The history of the 1st rank has not changed since birth. Its temporal extent is brief. The same is not true of integrator groups higher up in the hierarchy. These often changed their configuration, as parameters were added to the synthesis and a multitude of reports of a different nature came from the lower levels. At the top, the dynamic is such that thoughts rarely follow each other in the same order. Identity is changing. The neural aristocracy frolicks from one subject to another, makes different choices from the day before to the next day. It emancipates itself from the relative rigor of the frame built by the lower levels.

Behaviorism is strongly present in the recognition of the place. It gives way to cognitivism or even illusionism when consciousness has installed its actors. All this within the same mind.

The place is indeed an agent. The one who makes the framework. In which the superior agents recognize themselves. But between the two is enough complexity to settle… reason or madness.

*

1 thought on “Is a place a framework or a mental agent?”

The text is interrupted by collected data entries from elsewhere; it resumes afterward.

def vOpF (k : Carrel) (c : VSet) (free : Nat → Nat) (w : Nat) : Option Carrel :=
  let f6 := rvf w 26 6
  let vec := rvf w 12 3 == 1
  let vd := rvf w 7 5
  let v1 := rvf w 15 5
  let v2 := rvf w 20 5
  let n := c.sew
  let rm := k.fcsr.toNat / 32
  if rm > 4 then none
  else if f6 == 0x12 then
    match vConvert n rm v1 with
    | some (src, dst, f) =>
      let sl := c.emul src
      let dl := c.emul dst
      if !vec || src < 8 || src > 64 || dst > 64 || !(c.dstOk vd dl && c.srcOk vd dl dst v2 sl src) then none
      else some (Carrel.accrue (vmap c free k dst vd dl true fun i => f (k.vget src v2 i)))
    | none => none
  else match vFmt n with
  | none => none
  | some F =>
    let fs := k.fget F v1
    let b (i : Nat) : Nat := if vec then k.vget n v1 i else fs
    let same := c.dstOk vd c.lm && c.srcOk vd c.lm n v2 c.lm n && (!vec || c.srcOk vd c.lm n v1 c.lm n)
    let move := c.dstOk vd c.lm && c.srcOk vd c.lm n v2 c.lm n
    let one (f : Nat → FRes) : Option Carrel := some (Carrel.accrue (vmap c free k n vd c.lm true f))
    let reduce (ew : Nat) (f : Nat → Nat → FRes) (e : Nat → FRes) : Option Carrel :=
      if !vec || k.vstart != 0 || v2 % regsOf c.lm != 0 || (!c.vm && (v1 == 0 || v2 == 0)) then none
      else if c.vl == 0 then some k
      else
        let body := c.body k
        let ordered := body.foldl (fun (acc : FRes) i =>
          let x := e i
          let y := f acc.1 x.1
          (y.1, acc.2 ||| x.2 ||| y.2)) (k.vget ew v1 0, 0)
        let terms := (List.range c.vl).map fun i => if body.contains i then some (e i) else none
        let G := if ew == 64 then fp64 else fp32
        let tree := vSum G rm (fun i => Config.free (2 ^ 64 * c.vl + k.vtype.toNat) (2 ^ 60 + i)) (k.vget ew v1 0)
          (terms.map fun x => x.map (·.1))
        let r := if f6 == 0x01 || f6 == 0x31 then (tree.1, (terms.filterMap id).foldl (fun a x => a ||| x.2) tree.2) else ordered
        some ((vScalar c free k ew vd r.1).flag r.2)
    if 0x18 ≤ f6 && f6 ≤ 0x1F then
      if (vFloatCmp F f6 0 0).isNone || (vec && f6 ≥ 0x1D) || !c.srcOk vd 0 1 v2 c.lm n || (vec && !c.srcOk vd 0 1 v1 c.lm n) then none
      else some (Carrel.accrue (vmapMask c free k vd true fun i => (vFloatCmp F f6 (k.vget n v2 i) (b i)).getD (false, 0)))
    else if f6 == 0x31 || f6 == 0x33 then
      if n != 32 then none else reduce 64 (rvAdd fp64 rm) fun i => widen (k.vget 32 v2 i)
    else if 0x30 ≤ f6 then
      let wide := f6 == 0x34 || f6 == 0x36
      let sl : Int := if wide then c.lm + 1 else c.lm
      let sn := if wide then 64 else 32
      if n != 32 || (vFloatWide fp64 rm f6 0 0 0).isNone || !c.dstOk vd (c.lm + 1) || !c.srcOk vd (c.lm + 1) 64 v2 sl sn ||
        (vec && !c.srcOk vd (c.lm + 1) 64 v1 c.lm 32) || (vec && wide && !apart v1 (regsOf c.lm) v2 (regsOf sl)) then none
      else some (Carrel.accrue (vmap c free k 64 vd (c.lm + 1) true fun i =>
        let a : FRes := if wide then (k.vget 64 v2 i, 0) else widen (k.vget 32 v2 i)
        let y := widen (b i)
        let r := (vFloatWide fp64 rm f6 a.1 y.1 (k.vget 64 vd i)).getD (0, 0)
        (r.1, r.2 ||| a.2 ||| y.2)))
    else match f6 with
    | 0x01 | 0x03 => reduce n (rvAdd F rm) fun i => (k.vget n v2 i, 0)
    | 0x05 => reduce n (rvMinMax F false) fun i => (k.vget n v2 i, 0)
    | 0x07 => reduce n (rvMinMax F true) fun i => (k.vget n v2 i, 0)
    | 0x0E =>
      if vec || !move || !apart vd (regsOf c.lm) v2 (regsOf c.lm) then none
      else one fun i => (if i == 0 then fs else k.vget n v2 (i - 1), 0)
    | 0x0F => if vec || !move then none else one fun i => (if i + 1 == c.vl then fs else vTake c k v2 (i + 1), 0)
    | 0x10 =>
      if vec then (if v1 != 0 || !c.vm then none else some (k.fput F vd (k.vget n v2 0)))
      else if v2 != 0 || !c.vm then none
      else if c.vstart ≥ c.vl then some k
      else some (vScalar c free k n vd fs)
    | 0x13 =>
      if !vec || !move then none
      else match v1 with
        | 0 => one fun i => rvSqrt F rm (k.vget n v2 i)
        | 4 => one fun i => rvRsqrt7 F (k.vget n v2 i)
        | 5 => one fun i => rvRec7 F rm (k.vget n v2 i)
        | 16 => one fun i => (rvClass F (k.vget n v2 i), 0)
        | _ => none
    | 0x17 =>
      if vec then none
      else if c.vm then
        if v2 != 0 || !c.dstOk vd c.lm then none else some (vmap c free k n vd c.lm false fun _ => (fs, 0)).1
      else if !move then none
      else some (vmap c free k n vd c.lm false fun i => (if k.vget 1 0 i == 1 then fs else k.vget n v2 i, 0)).1
    | _ =>
      if !same || (vec && (f6 == 0x21 || f6 == 0x27)) then none
      else match vFusedOp F rm f6 0 0 0 with
        | some _ => one fun i => (vFusedOp F rm f6 (k.vget n v2 i) (b i) (k.vget n vd i)).getD (0, 0)
        | none =>
          if (vFloatOp F rm f6 0 0).isNone then none
          else one fun i => (vFloatOp F rm f6 (k.vget n v2 i) (b i)).getD (0, 0)

/-! ## Configuration -/

/-- The vl of an AVL: an AVL between VLMAX and twice VLMAX gives any value from half of it to VLMAX, the same each time. -/
def vlOf (avl vlmax vtype : Nat) : Nat :=
  if avl ≤ vlmax then avl
  else if avl ≥ 2 * vlmax then vlmax
  else
    let low := (avl + 1) / 2
    low + Config.free avl (2 ^ 20 + vtype) % (vlmax + 1 - low)

/-- vsetvli, vsetivli and vsetvl. -/
def vConfig (k : Carrel) (w : Nat) : Option Carrel :=
  let rd := rvf w 7 5
  let r1 := rvf w 15 5
  let imm := rvf w 30 2 == 3
  let t : Option Nat :=
    if rvf w 31 1 == 0 then some (rvf w 20 11)
    else if imm then some (rvf w 20 10)
    else if rvf w 25 7 == 0x40 then some (k.xget (rvf w 20 5)).toNat
    else none
  match t with
  | none => none
  | some t =>
    let k1 := { k with vtype := BitVec.ofNat 64 t }
    let k' : Carrel := match vsetOf k1 true with
      | none => { k with vtype := BitVec.ofNat 64 (2 ^ 63), vl := 0 }
      | some c =>
        let vlmax := vlmaxOf c.lm c.sew
        let keep := !imm && r1 == 0 && rd == 0
        let old := (vsetOf k true).map fun c => vlmaxOf c.lm c.sew
        if keep && old != some vlmax then { k with vtype := BitVec.ofNat 64 (2 ^ 63), vl := 0 }
        else if keep then k1
        else
          let avl := if imm then r1 else if r1 == 0 then 2 ^ 64 - 1 else (k.xget r1).toNat
          { k1 with vl := vlOf avl vlmax t }
    some (k'.xset rd (BitVec.ofNat 64 k'.vl))

/-- OP-V: what the carrel becomes; none is an illegal instruction. -/
def vOp (k : Carrel) (free : Nat → Nat) (w : Nat) : Option Carrel :=
  let f3 := rvf w 12 3
  let r : Option Carrel :=
    if f3 == 7 then vConfig k w
    else if f3 == 3 && rvf w 26 6 == 0x27 then vMoveRegs k w
    else match vsetOf k (rvf w 25 1 == 1) with
      | none => none
      | some c =>
        if f3 == 1 || f3 == 5 then vOpF k c free w
        else if f3 == 2 || f3 == 6 then vOpM k c free w
        else vOpI k c free w
  r.map fun k => { k with vstart := 0 }

/-! ## Vector loads and stores -/

/-- One access of a vector load or store: the element, the register element it names, and its address. -/
structure VAcc where
  i : Nat
  reg : Nat
  idx : Nat
  addr : Nat
  deriving DecidableEq, Repr, Inhabited

/-- What a vector load or store accesses: the width of its elements, its group, and its accesses in order. -/
structure VMem where
  ew : Nat
  regs : List Nat
  lm : Int
  evl : Nat
  masked : Bool
  ff : Bool
  vta : Bool
  accs : List VAcc
  deriving DecidableEq, Repr, Inhabited

/-- The fields of a segment access, for elements from vstart. -/
def vFields (vstart evl fields per vd : Nat) (addr : Nat → Nat → Nat) : List VAcc :=
  (List.range evl).flatMap fun i =>
    if i < vstart then []
    else (List.range fields).map fun j => { i := i, reg := vd + j * per, idx := i, addr := addr i j % 2 ^ 64 }

/-- The width of the elements or indexes that funct3 names. -/
def vWidth : Nat → Option Nat
  | 0 => some 8
  | 5 => some 16
  | 6 => some 32
  | 7 => some 64
  | _ => none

  1. Hmmmm…place, or mental agent? Well, it is both, isn’t it? If there were no US, there would be no referent to ‘place’, no sentient faculty to recognize such. Of course, a devil’s advocate might argue other primarily conscious beings know their surroundings; know they are somewhere.
    But we are not discussing non-human consciousness, are we? If that were the case, we might need to wander the garden of metaphysics for awhile.